▶ [Your goal] Show every line from the data below that includes "exact".

▶ [Items from a dataset]
◆ ◆ ◆

/-- Settles O33: the session's failure is read at its `Done`; the flags and the other fields are those of any completed
operation. -/
theorem failedCommandSessionHavocs : Obligations.FailedCommandSessionHavocs := by
  intro s i hi h hc hnack
  obtain ⟨l, hl⟩ := microsOf_cmdSession s.params hi
  have hsession : IsSession s.params Config.ctrlCmd l (microsOf s.params i) := hl ▸ cmdSession_isSession s.params l []
  have hfail : actNack (s.accept (encode i)).answers.peek (openActs s.params Config.ctrlCmd l) = true :=
    (nackIn_emit_of_isSession hsession _).symm.trans hnack
  have hlen : (emit s.params i).length = l.length + 4 := by
    rw [← busCount_microsOf, busCount_isSession _ _ _ _ hsession]
  have hdev : (finalState i s).dev = s.dev.havoc := by
    refine (runDone_session s.params _ l _ (s.accept (encode i)) hsession rfl ?_).trans (if_pos hfail)
    rw [← hlen]; exact hc
  refine ⟨?_, by simp [completedState, hnack]⟩
  rw [← hdev]
  refine exec_completedState i s h hc (hl ▸ cmdSession_regs ..) ?_
  rintro v rfl
  simp at hi

/-- `PWRON`'s payload sets `on` (R59). -/
theorem commands_displayOn (p : Params) (hp : p.disjoint = true) (d : Dev) :
    d.commands p [Config.cmdDisplayOn] = { d with on := true } := by
  obtain ⟨hpage, hhi, hlo⟩ := not_position_of_fixed hp (b := Config.cmdDisplayOn) (.inr (.inl rfl))
  have hoff : Config.cmdDisplayOn ≠ Config.cmdDisplayOff := by decide
  simp [commands_short p hp, Dev.parse, hpage, hhi, hlo, hoff]

/-- `PWROFF`'s payload clears `on` (R59). -/
theorem commands_displayOff (p : Params) (hp : p.disjoint = true) (d : Dev) :
    d.commands p [Config.cmdDisplayOff] = { d with on := false } := by
  obtain ⟨hpage, hhi, hlo⟩ := not_position_of_fixed hp (b := Config.cmdDisplayOff) (.inl rfl)
  simp [commands_short p hp, Dev.parse, hpage, hhi, hlo]

/-- `CONTRAST`'s payload sets `contrast` (R59). -/
theorem commands_contrast (p : Params) (hp : p.disjoint = true) (v : Byte) (d : Dev) :
    d.commands p [Config.cmdContrast, v] = { d with contrast := v } := by
  obtain ⟨hpage, hhi, hlo⟩ := not_position_of_fixed hp (b := Config.cmdContrast) (.inr (.inr rfl))
  have hoff : Config.cmdContrast ≠ Config.cmdDisplayOff := by decide
  have hon : Config.cmdContrast ≠ Config.cmdDisplayOn := by decide
  simp [commands_short p hp, Dev.parse, hpage, hhi, hlo, hoff, hon]
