theorem State.eip_afterPrefixes (s : State) (ps : List PrefixByte) : (s.afterPrefixes ps).eip = s.eip := by
  have hfold : ∀ u : State, (ps.foldl State.applyPrefix u).eip = u.eip := by
    induction ps with
    | nil => exact fun _ => rfl
    | cons p ps ih => exact fun u => (ih (u.applyPrefix p)).trans (u.applyPrefix_eip p)
  exact hfold s.clearPrefixes

/-- Settles O38: a step that completes ran an instruction that does not fault, and the decoder took R71's bytes for it
out of the window of eleven. -/
theorem eipAdvancesByTheInstructionLength : Obligations.EipAdvancesByTheInstructionLength := by
  intro s t ps op modrm sib hm hps h66 h67 hc h hnf
  obtain ⟨tail, i, rest, v, htail, hdec, hv, rfl⟩ := step_code_cases hm hps h66 h67 hc h
  have he := exec_effect hv
  have hvf : ¬v.status.isFaulted = true := by
    intro hf
    rw [if_pos hf, State.setStatus_status, hf] at hnf
    cases hnf
  have hi : Instr.faults i = false := by
    cases hif : Instr.faults i with
    | false => rfl
    | true => exact absurd (he.isFaulted hif) hvf
  have hop : opcodeEntry op ≠ .unmapped := by
    intro hu
    simp only [decode, hu] at hdec
    cases hdec
    cases hi
  have hrest := decode_takes_r71Length _ _ modrm sib tail h66 h67 i rest hdec hi
  have hle := r71Length_le_maxBody hop (s.afterPrefixes ps).addrWidth (s.afterPrefixes ps).opWidth modrm sib
  obtain ⟨-, -, hip⟩ := he.eflags_mode_eip
  rw [if_neg hvf, State.advanceEip_eip, hip, State.eip_afterPrefixes, hrest, List.length_drop]
  congr 3
  simp only [List.length_cons, htail, Config.maxBody] at hle ⊢
  omega

end Sys2Proof.Machine
end

section
/-! PROOFS. The views of the registers: what each reads after a write through it or through another
(10_state.md R22 to R25), and the host's accessors by number (R41). -/

namespace Sys2Proof.Machine

/-! ### The 32-bit and 16-bit views -/

/-- Settles O1: the rules of the register file, collected. -/
theorem wideViewsReadAndWriteTheirBits : Obligations.WideViewsReadAndWriteTheirBits := fun s r =>
  ⟨rfl, fun v => ⟨s.gpr32_setGpr32_self r v, fun _ h => s.gpr32_setGpr32_of_ne v h⟩,
    fun v => ⟨s.gpr32_setGpr16_self r v, s.gpr16_setGpr16_self r v, fun _ h => s.gpr32_setGpr16_of_ne v h⟩⟩

theorem State.gpr16_setGpr16_of_ne (s : State) {r r' : Reg} (v : Half) (h : r' ≠ r) :
    (s.setGpr16 r v).gpr16 r' = s.gpr16 r' := by
  rw [State.gpr16, s.gpr32_setGpr16_of_ne v h, State.gpr16]

/-! ### The 8-bit views -/

/-- The two low bytes of a register whose bits 7:0 were replaced. -/
theorem extract_replaceLow (old : Word) (new : Byte) :
    (old.extractLsb' 8 24 ++ new : Word).extractLsb' 0 8 = new ∧
    (old.extractLsb' 8 24 ++ new : Word).extractLsb' 8 8 = old.extractLsb' 8 8 := by
  refine ⟨BitVec.extractLsb'_append_eq_right, ?_⟩
  rw [BitVec.extractLsb'_append_eq_of_le (by decide)]
  ext i hi
  simpa using fun _ => by omega

/-- The two low bytes of a register whose bits 15:8 were replaced. -/
theorem extract_replaceHigh (old : Word) (new : Byte) :
    (old.extractLsb' 16 16 ++ (new ++ old.extractLsb' 0 8 : Half) : Word).extractLsb' 0 8 = old.extractLsb' 0 8 ∧
    (old.extractLsb' 16 16 ++ (new ++ old.extractLsb' 0 8 : Half) : Word).extractLsb' 8 8 = new := by
  constructor <;> rw [BitVec.extractLsb'_append_eq_of_add_le (by decide)]
  · exact BitVec.extractLsb'_append_eq_right
  · exact BitVec.extractLsb'_append_eq_left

◆ ◆ ◆

▶ [Answer section]
    rw [← hlen]; exact hc
    | nil => exact fun _ => rfl
    | cons p ps ih => exact fun u => (ih (u.applyPrefix p)).trans (u.applyPrefix_eip p)
  exact hfold s.clearPrefixes
    | true => exact absurd (he.isFaulted hif) hvf
  · exact BitVec.extractLsb'_append_eq_right
  · exact BitVec.extractLsb'_append_eq_left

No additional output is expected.